*** DATA UNDER STUDY ***
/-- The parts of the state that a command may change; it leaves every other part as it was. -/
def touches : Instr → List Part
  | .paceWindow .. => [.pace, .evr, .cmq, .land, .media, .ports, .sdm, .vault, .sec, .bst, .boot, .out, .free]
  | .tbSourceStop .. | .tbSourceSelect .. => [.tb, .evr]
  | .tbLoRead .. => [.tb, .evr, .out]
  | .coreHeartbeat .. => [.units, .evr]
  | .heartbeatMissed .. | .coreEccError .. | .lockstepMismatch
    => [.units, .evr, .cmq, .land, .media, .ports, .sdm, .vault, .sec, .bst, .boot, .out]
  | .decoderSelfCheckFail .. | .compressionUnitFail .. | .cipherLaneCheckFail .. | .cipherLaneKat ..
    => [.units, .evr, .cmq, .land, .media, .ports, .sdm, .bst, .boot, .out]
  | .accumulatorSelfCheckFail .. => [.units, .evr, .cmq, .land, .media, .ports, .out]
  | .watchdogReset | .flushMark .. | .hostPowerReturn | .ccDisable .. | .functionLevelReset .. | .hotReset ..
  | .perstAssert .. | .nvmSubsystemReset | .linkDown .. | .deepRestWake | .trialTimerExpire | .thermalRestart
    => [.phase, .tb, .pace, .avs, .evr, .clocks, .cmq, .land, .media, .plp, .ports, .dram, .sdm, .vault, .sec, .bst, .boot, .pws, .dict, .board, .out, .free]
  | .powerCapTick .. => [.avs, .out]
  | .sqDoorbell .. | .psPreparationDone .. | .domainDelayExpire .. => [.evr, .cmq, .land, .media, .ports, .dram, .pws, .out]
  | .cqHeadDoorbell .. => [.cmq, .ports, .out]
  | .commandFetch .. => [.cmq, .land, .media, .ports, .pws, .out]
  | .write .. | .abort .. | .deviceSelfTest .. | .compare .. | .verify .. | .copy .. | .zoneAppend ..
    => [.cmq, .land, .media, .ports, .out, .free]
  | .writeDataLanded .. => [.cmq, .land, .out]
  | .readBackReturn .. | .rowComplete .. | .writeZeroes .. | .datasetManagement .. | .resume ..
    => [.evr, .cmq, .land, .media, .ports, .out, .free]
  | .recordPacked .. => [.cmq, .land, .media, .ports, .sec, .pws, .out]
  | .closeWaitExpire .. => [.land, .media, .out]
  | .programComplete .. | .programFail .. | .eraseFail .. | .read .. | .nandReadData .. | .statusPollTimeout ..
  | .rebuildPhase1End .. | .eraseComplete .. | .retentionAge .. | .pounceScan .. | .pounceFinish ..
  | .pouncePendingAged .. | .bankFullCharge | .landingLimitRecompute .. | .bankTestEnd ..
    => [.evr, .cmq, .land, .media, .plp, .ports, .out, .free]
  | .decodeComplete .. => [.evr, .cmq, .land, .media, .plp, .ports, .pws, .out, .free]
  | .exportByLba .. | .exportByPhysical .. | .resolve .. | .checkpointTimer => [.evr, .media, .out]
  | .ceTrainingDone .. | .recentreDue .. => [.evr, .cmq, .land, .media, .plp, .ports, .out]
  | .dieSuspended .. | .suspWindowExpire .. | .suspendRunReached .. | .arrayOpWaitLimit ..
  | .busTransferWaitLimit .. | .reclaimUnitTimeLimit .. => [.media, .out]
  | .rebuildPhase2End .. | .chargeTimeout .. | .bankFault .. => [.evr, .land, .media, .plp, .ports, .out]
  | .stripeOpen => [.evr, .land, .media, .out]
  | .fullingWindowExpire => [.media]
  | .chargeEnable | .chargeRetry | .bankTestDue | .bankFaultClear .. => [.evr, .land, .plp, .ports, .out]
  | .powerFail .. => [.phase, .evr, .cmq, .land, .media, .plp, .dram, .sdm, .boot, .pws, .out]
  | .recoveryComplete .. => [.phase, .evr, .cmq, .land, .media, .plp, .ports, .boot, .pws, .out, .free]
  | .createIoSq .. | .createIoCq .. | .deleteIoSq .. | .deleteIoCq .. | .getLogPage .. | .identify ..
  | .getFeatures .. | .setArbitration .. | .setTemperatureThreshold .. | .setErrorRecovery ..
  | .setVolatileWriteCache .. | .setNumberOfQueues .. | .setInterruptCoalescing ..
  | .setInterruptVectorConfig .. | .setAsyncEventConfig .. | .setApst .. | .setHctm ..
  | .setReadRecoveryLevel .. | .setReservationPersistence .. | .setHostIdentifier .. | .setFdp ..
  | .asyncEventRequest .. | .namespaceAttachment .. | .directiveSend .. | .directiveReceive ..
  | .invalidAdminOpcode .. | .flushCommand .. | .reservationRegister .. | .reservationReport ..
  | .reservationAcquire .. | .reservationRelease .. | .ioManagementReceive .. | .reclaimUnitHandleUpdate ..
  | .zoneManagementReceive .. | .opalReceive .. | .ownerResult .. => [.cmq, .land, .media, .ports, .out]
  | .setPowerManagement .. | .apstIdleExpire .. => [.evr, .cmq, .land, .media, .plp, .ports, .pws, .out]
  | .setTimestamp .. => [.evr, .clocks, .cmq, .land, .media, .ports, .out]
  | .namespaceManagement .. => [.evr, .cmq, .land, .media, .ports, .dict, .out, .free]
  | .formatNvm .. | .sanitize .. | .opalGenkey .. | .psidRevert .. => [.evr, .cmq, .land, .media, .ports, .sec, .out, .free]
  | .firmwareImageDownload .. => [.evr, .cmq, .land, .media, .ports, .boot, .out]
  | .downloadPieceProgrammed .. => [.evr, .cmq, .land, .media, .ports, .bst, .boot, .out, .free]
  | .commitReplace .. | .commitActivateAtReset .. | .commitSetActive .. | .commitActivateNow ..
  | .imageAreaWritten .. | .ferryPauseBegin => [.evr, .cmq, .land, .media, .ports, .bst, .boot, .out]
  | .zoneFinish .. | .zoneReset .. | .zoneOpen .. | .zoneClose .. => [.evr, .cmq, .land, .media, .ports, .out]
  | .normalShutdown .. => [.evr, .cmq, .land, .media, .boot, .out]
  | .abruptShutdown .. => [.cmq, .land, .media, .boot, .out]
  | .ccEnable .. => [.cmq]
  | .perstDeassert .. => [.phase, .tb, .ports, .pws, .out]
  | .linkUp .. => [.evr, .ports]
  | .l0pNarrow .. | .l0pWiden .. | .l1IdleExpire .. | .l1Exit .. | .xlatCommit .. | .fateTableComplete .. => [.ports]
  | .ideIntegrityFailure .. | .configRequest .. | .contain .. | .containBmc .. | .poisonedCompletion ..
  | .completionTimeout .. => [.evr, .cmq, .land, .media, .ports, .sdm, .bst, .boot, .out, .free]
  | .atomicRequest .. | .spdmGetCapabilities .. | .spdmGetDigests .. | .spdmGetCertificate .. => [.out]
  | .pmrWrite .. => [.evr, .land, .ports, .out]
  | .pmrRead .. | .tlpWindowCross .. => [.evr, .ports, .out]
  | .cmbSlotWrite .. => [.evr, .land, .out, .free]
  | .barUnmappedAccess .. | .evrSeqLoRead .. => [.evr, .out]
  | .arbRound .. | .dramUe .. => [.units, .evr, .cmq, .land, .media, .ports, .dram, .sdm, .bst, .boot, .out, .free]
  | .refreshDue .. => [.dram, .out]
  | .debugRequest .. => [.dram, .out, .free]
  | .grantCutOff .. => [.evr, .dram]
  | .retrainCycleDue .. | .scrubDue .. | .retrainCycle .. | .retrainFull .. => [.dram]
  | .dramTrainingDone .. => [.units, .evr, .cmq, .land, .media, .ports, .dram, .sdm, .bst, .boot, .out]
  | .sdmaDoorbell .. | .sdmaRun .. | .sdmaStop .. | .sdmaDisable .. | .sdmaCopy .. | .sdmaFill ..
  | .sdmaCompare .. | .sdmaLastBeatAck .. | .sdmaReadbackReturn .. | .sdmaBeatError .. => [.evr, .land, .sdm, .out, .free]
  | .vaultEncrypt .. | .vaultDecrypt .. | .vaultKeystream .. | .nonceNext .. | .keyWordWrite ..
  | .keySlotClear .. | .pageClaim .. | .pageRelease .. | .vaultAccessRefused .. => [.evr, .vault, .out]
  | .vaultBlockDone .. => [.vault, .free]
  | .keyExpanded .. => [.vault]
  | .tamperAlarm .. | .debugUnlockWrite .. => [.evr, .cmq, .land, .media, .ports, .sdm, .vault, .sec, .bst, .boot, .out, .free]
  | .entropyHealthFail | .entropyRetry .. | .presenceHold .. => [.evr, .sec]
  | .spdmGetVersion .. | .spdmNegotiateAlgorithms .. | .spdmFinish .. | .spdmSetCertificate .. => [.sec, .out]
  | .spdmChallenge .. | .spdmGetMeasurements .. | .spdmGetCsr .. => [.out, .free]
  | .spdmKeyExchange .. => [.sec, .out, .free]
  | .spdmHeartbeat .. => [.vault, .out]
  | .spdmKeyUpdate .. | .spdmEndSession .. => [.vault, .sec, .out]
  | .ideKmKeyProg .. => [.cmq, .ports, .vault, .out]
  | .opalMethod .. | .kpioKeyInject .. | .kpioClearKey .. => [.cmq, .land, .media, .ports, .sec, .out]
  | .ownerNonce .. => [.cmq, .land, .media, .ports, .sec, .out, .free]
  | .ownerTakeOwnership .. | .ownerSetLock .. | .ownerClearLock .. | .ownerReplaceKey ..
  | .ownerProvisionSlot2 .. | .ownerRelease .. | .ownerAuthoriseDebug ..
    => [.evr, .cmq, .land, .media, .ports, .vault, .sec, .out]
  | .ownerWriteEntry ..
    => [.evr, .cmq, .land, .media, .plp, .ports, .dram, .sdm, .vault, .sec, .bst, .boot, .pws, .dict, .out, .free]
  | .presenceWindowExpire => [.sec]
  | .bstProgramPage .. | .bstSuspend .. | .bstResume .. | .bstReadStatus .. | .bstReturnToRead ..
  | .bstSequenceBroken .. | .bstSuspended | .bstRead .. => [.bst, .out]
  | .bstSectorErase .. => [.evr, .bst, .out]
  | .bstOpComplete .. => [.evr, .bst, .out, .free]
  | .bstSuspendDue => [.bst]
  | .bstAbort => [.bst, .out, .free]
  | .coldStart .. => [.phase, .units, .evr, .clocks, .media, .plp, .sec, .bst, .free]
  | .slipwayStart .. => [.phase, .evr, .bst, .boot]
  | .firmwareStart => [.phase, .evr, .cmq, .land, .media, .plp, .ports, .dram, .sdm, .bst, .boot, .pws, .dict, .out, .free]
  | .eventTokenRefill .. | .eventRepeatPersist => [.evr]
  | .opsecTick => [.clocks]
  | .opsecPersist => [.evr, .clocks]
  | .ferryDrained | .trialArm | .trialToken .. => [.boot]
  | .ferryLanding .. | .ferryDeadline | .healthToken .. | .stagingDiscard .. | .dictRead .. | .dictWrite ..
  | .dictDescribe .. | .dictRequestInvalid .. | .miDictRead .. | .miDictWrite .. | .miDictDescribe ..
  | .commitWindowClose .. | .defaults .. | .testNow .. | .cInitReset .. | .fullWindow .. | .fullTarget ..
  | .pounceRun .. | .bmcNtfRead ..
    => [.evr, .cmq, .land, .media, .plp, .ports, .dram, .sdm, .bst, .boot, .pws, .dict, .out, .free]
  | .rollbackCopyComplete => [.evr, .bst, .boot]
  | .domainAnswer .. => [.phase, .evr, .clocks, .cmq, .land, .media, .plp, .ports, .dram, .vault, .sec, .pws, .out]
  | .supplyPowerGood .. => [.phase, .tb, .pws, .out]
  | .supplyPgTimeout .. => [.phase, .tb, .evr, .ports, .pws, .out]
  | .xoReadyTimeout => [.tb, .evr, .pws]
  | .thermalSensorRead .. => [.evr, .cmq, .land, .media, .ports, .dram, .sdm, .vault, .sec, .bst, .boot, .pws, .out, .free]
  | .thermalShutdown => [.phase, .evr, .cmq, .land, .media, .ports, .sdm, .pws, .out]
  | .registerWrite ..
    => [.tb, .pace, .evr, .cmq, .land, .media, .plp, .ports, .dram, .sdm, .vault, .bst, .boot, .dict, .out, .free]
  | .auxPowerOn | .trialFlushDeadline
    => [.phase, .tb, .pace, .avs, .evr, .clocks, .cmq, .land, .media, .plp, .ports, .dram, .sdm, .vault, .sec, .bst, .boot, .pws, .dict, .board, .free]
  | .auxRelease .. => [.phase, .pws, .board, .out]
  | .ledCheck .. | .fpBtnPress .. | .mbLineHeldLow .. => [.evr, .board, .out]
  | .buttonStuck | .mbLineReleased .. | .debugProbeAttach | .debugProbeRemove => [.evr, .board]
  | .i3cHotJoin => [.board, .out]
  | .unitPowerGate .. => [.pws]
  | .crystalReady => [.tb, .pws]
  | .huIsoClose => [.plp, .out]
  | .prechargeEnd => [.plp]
***
▶ [REQUIRED ACTION]: Wherever a line in the data above holds "clocks", copy that line.

▶ [OUTPUT]:
    => [.phase, .tb, .pace, .avs, .evr, .clocks, .cmq, .land, .media, .plp, .ports, .dram, .sdm, .vault, .sec, .bst, .boot, .pws, .dict, .board, .out, .free]
  | .setTimestamp .. => [.evr, .clocks, .cmq, .land, .media, .ports, .out]
  | .coldStart .. => [.phase, .units, .evr, .clocks, .media, .plp, .sec, .bst, .free]
  | .opsecTick => [.clocks]
  | .opsecPersist => [.evr, .clocks]
  | .domainAnswer .. => [.phase, .evr, .clocks, .cmq, .land, .media, .plp, .ports, .dram, .vault, .sec, .pws, .out]
    => [.phase, .tb, .pace, .avs, .evr, .clocks, .cmq, .land, .media, .plp, .ports, .dram, .sdm, .vault, .sec, .bst, .boot, .pws, .dict, .board, .free]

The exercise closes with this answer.